WHAT IS NEEDED: The reply to the records below should contain exactly the lines from the line with "r s).latch = s.latch := rfl" through the line with "r s).lanes = s.lanes := rfl", and nothing besides.

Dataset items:
____________

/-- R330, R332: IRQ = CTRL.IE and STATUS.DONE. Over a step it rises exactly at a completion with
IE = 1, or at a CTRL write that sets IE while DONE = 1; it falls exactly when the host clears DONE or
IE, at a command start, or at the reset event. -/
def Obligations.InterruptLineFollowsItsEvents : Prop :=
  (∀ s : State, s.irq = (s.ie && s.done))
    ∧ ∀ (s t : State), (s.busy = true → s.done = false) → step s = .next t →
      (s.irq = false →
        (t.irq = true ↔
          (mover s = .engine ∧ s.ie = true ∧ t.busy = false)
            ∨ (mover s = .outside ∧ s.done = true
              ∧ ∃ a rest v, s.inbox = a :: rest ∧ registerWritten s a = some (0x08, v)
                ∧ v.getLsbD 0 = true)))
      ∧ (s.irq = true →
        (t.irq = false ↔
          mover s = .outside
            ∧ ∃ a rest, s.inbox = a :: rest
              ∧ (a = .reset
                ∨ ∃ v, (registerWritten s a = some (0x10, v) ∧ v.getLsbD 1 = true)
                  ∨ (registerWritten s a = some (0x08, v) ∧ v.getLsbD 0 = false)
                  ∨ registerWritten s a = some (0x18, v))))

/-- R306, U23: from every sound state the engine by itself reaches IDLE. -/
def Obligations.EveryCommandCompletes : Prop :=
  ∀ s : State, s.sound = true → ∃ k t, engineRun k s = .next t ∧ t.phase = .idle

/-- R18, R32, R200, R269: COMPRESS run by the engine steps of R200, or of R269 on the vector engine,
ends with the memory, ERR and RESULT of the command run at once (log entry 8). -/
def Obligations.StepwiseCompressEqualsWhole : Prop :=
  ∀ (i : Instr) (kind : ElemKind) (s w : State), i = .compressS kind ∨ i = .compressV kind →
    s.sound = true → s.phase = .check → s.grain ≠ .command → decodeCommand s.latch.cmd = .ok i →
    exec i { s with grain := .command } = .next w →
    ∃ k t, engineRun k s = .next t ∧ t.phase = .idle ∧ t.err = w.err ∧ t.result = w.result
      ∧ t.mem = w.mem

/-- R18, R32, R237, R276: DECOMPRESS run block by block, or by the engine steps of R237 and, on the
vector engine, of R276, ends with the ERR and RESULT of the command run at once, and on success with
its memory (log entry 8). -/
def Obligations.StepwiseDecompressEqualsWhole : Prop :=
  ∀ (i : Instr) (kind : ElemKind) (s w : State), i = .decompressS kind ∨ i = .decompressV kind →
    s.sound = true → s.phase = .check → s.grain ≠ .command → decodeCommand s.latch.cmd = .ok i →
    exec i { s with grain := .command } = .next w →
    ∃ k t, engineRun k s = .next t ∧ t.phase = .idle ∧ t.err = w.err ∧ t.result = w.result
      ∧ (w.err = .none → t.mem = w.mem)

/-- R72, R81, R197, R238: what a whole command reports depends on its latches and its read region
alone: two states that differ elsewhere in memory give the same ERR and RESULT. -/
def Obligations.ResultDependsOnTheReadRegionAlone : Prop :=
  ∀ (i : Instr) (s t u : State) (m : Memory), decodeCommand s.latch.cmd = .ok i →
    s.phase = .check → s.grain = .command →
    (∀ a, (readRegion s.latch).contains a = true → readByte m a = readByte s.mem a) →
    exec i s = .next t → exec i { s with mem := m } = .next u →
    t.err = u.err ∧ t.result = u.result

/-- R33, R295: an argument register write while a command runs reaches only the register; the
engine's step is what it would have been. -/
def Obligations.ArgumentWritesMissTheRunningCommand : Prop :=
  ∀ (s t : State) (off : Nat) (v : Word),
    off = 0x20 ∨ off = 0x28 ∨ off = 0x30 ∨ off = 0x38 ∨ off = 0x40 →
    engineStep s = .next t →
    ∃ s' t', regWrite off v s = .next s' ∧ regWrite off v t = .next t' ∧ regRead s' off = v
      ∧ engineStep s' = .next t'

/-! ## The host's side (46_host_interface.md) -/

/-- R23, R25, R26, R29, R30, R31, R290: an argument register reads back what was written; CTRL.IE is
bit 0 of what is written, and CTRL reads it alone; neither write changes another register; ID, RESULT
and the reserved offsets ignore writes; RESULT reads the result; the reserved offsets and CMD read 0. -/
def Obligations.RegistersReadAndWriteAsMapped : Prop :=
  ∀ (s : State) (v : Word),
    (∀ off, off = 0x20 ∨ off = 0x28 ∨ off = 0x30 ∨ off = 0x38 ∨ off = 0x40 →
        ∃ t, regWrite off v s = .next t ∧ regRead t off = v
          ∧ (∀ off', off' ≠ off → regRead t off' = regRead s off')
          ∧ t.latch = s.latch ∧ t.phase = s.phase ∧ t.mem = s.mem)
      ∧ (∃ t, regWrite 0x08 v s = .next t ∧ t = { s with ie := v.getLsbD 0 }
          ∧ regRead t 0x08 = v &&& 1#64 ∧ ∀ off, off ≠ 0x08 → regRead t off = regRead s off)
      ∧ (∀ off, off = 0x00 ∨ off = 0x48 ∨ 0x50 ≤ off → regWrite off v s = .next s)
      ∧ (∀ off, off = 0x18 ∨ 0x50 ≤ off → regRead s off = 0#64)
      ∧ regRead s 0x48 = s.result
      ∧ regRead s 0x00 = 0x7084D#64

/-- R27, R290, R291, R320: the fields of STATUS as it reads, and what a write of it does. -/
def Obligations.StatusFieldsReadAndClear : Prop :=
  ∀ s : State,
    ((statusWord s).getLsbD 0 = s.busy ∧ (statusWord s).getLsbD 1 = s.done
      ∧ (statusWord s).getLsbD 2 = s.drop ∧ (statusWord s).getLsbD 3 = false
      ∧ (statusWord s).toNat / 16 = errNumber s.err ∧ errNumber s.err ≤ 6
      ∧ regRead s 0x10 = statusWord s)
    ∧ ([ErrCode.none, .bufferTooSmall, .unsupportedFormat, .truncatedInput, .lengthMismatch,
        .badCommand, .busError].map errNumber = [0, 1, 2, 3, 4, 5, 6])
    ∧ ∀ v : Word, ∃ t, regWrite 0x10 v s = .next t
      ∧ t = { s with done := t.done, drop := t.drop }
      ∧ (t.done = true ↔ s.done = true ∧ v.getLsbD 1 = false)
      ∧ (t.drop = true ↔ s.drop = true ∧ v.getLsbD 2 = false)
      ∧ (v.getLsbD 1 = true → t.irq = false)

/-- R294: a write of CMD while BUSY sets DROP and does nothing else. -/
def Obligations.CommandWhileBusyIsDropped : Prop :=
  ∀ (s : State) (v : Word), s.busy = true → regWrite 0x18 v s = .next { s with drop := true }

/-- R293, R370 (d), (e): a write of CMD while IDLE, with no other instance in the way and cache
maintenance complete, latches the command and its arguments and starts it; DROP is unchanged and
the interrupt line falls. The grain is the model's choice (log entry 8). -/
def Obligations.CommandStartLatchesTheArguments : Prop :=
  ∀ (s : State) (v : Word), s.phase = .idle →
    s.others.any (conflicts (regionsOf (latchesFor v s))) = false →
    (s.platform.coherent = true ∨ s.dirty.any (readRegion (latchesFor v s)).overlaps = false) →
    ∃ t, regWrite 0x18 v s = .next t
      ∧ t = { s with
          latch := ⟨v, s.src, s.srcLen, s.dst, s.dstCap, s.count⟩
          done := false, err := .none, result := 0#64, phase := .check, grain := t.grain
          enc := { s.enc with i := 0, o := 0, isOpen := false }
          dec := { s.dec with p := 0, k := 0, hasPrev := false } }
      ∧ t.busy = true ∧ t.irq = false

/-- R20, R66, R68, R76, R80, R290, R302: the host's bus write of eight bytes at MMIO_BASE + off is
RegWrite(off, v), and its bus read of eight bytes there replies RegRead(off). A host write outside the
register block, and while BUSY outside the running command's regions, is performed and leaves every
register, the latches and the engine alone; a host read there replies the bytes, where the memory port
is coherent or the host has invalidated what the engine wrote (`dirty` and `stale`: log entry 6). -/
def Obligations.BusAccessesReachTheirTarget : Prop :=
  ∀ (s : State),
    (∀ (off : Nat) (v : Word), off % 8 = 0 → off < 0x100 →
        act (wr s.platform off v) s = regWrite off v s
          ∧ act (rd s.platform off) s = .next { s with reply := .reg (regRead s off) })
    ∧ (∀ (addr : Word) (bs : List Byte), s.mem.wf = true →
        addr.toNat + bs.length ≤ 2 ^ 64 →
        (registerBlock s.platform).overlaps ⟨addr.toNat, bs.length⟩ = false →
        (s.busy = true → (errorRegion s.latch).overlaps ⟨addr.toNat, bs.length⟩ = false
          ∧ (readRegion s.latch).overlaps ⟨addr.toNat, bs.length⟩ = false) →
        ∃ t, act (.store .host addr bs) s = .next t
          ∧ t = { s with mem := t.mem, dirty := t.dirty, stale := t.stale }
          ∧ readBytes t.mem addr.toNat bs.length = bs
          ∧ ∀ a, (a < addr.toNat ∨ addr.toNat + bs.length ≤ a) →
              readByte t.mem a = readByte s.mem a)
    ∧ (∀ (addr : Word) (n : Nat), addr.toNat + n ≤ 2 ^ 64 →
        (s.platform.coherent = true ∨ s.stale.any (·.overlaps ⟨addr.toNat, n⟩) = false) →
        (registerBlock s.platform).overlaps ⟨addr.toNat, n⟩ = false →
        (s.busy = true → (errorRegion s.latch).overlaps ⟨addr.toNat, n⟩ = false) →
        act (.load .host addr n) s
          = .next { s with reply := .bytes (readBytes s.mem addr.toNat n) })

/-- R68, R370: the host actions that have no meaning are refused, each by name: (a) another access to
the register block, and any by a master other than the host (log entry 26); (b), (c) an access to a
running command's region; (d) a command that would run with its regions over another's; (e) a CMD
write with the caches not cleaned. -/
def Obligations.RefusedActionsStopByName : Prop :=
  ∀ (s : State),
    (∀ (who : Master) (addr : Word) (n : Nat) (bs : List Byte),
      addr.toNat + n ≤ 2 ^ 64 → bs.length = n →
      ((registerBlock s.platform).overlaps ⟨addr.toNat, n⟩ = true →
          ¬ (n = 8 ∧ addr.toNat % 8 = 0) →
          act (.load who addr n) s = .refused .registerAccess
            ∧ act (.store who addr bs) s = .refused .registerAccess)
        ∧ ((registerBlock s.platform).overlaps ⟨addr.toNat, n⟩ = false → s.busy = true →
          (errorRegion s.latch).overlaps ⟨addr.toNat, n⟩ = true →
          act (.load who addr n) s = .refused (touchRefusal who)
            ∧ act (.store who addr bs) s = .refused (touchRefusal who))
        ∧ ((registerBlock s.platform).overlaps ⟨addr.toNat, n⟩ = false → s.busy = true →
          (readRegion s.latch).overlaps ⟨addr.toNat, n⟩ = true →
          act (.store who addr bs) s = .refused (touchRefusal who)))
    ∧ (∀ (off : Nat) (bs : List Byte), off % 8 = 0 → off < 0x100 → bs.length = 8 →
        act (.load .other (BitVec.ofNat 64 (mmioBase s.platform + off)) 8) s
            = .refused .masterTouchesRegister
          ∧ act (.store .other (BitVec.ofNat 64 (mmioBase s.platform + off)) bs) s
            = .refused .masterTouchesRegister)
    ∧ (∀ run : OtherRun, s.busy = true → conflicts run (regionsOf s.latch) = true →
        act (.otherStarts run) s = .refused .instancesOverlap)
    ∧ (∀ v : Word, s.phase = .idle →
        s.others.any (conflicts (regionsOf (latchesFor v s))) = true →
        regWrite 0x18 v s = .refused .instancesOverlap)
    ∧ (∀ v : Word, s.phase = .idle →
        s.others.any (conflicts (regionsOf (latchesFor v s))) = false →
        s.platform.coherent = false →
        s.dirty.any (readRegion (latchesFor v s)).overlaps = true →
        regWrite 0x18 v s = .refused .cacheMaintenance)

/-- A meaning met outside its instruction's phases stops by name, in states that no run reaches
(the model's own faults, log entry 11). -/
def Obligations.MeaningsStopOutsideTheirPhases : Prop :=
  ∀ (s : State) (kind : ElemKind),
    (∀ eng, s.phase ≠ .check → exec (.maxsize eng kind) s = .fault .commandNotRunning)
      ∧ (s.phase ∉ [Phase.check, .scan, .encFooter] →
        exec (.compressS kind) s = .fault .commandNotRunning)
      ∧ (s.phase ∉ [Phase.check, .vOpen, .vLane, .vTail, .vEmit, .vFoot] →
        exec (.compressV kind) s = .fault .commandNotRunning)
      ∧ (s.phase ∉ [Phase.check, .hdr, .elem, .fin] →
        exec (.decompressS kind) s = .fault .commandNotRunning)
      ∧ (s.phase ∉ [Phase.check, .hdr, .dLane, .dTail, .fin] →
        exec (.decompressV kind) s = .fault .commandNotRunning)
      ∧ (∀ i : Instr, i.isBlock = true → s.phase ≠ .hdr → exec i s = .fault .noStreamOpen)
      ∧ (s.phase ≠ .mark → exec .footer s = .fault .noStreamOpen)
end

____________

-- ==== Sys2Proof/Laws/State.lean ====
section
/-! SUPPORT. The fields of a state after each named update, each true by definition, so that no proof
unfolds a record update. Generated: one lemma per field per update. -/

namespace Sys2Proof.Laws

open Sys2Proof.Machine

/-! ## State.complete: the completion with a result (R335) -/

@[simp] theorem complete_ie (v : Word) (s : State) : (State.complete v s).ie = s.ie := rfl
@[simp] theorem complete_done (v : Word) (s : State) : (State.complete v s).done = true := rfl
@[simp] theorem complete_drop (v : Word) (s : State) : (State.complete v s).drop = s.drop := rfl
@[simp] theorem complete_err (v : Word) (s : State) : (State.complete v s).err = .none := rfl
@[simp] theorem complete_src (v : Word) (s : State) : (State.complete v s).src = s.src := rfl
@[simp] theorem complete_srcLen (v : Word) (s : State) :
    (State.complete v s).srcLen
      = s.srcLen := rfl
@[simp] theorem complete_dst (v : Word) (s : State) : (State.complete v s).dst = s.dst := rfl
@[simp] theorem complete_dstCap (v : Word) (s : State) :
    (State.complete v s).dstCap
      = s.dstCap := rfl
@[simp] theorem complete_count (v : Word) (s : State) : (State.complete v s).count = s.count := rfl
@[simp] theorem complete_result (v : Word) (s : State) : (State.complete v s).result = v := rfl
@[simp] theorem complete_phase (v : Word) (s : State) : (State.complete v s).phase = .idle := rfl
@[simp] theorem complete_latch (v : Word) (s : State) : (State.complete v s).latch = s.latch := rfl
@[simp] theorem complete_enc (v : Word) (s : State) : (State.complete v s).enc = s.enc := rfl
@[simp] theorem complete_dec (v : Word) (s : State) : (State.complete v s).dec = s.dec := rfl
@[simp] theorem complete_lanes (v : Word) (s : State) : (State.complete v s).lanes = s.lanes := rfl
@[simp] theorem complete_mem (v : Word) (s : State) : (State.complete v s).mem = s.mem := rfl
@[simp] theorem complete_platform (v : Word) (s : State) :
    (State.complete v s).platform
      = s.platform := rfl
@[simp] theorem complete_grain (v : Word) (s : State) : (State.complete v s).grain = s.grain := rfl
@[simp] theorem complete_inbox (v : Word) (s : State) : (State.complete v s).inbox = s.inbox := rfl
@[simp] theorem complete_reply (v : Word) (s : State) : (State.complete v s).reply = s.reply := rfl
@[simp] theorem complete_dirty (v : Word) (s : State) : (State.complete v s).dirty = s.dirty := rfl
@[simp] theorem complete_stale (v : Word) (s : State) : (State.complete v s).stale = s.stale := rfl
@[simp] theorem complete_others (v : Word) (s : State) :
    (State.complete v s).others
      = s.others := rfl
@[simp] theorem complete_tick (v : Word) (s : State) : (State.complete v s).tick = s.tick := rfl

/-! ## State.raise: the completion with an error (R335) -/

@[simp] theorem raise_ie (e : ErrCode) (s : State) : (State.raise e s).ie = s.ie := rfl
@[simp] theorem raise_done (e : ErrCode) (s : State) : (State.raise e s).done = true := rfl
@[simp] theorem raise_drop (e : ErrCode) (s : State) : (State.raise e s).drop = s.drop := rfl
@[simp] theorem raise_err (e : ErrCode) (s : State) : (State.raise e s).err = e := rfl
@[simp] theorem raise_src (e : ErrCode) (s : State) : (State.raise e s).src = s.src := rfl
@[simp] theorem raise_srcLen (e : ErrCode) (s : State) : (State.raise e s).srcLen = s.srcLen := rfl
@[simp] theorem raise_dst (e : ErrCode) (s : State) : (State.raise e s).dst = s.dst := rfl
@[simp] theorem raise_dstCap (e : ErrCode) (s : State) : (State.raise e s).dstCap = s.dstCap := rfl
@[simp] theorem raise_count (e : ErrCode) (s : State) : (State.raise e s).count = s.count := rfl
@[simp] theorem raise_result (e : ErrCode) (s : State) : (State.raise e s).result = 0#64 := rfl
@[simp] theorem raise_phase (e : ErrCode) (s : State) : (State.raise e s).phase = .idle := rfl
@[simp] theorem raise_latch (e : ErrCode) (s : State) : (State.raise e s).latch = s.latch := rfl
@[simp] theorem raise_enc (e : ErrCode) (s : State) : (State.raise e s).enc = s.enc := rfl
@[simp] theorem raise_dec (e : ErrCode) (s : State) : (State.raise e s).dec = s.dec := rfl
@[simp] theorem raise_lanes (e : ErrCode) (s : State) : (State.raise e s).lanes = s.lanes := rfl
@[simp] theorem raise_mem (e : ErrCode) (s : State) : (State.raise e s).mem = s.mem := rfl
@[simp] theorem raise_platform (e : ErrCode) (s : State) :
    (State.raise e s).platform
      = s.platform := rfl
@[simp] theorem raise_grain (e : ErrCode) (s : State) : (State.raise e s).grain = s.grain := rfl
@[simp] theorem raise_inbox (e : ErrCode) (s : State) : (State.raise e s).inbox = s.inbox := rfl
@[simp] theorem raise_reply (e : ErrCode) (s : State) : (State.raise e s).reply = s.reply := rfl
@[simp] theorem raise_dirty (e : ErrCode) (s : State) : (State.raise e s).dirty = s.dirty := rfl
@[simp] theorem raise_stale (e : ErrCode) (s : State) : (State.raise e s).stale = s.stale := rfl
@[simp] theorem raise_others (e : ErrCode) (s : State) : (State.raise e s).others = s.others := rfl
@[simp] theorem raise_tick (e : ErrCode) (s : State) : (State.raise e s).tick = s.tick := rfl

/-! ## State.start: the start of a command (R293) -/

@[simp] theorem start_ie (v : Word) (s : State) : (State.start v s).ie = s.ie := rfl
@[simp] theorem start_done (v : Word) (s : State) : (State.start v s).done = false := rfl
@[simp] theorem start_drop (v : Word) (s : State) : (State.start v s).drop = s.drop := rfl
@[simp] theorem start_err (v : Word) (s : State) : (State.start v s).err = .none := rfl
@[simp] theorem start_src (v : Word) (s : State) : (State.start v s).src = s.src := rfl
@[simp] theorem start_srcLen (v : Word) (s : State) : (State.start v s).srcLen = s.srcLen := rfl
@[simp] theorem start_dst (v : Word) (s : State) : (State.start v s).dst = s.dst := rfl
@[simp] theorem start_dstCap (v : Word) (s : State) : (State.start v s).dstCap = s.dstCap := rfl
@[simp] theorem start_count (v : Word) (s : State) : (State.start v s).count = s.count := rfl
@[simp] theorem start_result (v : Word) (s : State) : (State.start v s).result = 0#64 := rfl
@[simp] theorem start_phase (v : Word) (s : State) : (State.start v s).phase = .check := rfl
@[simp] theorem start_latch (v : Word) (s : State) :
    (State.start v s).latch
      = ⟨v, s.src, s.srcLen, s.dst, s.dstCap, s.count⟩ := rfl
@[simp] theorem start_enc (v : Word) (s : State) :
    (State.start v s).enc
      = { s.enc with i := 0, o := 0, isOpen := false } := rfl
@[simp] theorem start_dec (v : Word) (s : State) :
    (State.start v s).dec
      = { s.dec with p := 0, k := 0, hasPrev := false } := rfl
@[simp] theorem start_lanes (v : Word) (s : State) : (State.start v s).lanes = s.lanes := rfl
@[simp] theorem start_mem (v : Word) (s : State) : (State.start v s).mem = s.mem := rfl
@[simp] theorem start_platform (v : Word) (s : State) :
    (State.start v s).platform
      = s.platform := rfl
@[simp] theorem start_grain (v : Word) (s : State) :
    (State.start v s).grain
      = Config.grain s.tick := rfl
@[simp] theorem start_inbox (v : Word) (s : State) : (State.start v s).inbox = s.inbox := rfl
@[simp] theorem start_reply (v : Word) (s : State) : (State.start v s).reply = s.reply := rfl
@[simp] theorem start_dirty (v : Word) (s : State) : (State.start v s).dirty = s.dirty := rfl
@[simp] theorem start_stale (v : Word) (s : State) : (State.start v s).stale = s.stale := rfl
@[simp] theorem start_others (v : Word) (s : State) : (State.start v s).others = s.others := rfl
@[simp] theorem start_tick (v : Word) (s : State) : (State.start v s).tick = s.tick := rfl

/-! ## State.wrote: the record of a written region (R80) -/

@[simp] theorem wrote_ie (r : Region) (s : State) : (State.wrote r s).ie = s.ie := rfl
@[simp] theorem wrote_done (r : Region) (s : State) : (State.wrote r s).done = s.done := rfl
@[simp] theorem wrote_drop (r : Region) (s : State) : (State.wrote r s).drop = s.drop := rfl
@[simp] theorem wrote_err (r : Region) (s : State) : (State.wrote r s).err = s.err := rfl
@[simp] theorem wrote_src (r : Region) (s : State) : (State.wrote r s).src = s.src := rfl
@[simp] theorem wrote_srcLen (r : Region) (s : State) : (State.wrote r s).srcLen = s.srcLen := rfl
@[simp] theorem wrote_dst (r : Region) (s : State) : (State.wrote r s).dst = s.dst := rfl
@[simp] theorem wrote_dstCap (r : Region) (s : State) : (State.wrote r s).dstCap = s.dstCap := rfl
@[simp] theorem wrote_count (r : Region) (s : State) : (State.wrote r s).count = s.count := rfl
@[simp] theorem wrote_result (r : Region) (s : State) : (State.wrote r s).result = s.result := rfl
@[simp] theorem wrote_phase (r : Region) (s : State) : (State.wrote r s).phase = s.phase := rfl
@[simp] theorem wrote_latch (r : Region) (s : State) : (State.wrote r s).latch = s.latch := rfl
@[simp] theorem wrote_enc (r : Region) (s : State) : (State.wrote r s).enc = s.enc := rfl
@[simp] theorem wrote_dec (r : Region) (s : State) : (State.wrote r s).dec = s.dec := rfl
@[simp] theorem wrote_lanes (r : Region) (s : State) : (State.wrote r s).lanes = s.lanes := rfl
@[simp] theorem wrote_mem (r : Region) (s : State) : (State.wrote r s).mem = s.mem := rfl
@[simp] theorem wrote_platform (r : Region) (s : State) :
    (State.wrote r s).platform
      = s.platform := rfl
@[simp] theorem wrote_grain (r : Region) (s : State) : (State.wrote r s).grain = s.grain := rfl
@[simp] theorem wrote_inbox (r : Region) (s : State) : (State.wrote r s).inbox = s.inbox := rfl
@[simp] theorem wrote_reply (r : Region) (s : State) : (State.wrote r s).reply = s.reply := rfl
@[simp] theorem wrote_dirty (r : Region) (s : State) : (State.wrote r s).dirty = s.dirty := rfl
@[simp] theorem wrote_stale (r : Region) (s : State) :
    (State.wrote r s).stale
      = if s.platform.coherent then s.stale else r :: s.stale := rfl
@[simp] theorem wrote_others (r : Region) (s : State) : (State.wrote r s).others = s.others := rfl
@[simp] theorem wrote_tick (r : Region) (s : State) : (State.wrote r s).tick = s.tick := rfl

____________

WRITTEN SOLUTION:
@[simp] theorem wrote_latch (r : Region) (s : State) : (State.wrote r s).latch = s.latch := rfl
@[simp] theorem wrote_enc (r : Region) (s : State) : (State.wrote r s).enc = s.enc := rfl
@[simp] theorem wrote_dec (r : Region) (s : State) : (State.wrote r s).dec = s.dec := rfl
@[simp] theorem wrote_lanes (r : Region) (s : State) : (State.wrote r s).lanes = s.lanes := rfl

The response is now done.